=== SOURCE DATA ===
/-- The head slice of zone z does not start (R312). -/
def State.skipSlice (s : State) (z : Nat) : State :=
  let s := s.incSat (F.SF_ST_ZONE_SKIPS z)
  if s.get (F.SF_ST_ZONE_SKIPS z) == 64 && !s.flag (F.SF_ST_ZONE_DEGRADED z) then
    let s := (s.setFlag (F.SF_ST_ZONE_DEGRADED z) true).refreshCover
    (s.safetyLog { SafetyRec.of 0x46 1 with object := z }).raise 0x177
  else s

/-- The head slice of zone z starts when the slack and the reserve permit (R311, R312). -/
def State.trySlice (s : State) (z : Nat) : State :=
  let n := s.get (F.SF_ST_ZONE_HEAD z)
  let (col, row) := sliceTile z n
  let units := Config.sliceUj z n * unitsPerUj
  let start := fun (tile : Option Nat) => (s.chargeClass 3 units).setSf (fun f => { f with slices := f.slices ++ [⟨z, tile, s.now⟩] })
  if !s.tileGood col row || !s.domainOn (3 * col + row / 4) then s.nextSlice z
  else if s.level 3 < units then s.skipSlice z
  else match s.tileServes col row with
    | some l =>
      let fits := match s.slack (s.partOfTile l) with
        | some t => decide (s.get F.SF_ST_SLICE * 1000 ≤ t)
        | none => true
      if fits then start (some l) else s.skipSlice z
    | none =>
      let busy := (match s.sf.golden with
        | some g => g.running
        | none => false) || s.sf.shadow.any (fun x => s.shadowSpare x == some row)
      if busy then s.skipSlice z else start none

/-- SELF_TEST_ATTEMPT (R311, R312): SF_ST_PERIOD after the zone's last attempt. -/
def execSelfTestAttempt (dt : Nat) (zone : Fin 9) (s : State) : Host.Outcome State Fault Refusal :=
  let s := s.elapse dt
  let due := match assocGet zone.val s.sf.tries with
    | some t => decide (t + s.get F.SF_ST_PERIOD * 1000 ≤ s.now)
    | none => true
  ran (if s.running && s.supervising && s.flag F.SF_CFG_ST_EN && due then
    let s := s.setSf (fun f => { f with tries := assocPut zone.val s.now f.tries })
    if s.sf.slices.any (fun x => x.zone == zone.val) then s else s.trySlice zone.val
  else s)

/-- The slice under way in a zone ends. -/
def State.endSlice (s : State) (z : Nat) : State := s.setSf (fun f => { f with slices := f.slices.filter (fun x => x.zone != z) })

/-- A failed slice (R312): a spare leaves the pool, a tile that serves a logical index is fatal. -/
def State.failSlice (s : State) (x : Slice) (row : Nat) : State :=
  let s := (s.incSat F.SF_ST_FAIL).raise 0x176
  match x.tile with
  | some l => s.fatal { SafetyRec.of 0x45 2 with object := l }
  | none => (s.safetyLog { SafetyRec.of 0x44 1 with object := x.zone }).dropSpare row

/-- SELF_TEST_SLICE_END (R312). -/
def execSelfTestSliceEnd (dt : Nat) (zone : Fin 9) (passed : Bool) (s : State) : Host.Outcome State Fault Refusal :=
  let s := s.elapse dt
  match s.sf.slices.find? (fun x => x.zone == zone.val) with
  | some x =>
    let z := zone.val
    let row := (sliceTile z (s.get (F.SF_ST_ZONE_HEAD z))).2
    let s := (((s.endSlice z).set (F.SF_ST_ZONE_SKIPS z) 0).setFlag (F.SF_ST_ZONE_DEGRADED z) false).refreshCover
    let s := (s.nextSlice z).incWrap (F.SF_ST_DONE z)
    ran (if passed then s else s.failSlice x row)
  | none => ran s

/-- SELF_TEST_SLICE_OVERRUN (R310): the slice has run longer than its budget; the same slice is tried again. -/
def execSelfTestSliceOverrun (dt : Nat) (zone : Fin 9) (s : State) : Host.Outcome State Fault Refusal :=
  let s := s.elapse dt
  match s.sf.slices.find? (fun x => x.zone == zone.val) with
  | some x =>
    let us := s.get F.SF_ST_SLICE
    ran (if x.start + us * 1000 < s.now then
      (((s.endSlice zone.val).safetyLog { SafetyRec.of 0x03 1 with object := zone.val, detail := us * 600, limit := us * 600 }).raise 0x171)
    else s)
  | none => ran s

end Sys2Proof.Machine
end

=== TASK REQUIREMENTS ===
Everything from the line with "def execSelfTestAttempt (dt" through the line with "zone ends. -/" in the listing above must be retyped exactly, with nothing added.

=== SOLUTION TO THIS EXERCISE ===
def execSelfTestAttempt (dt : Nat) (zone : Fin 9) (s : State) : Host.Outcome State Fault Refusal :=
  let s := s.elapse dt
  let due := match assocGet zone.val s.sf.tries with
    | some t => decide (t + s.get F.SF_ST_PERIOD * 1000 ≤ s.now)
    | none => true
  ran (if s.running && s.supervising && s.flag F.SF_CFG_ST_EN && due then
    let s := s.setSf (fun f => { f with tries := assocPut zone.val s.now f.tries })
    if s.sf.slices.any (fun x => x.zone == zone.val) then s else s.trySlice zone.val
  else s)

/-- The slice under way in a zone ends. -/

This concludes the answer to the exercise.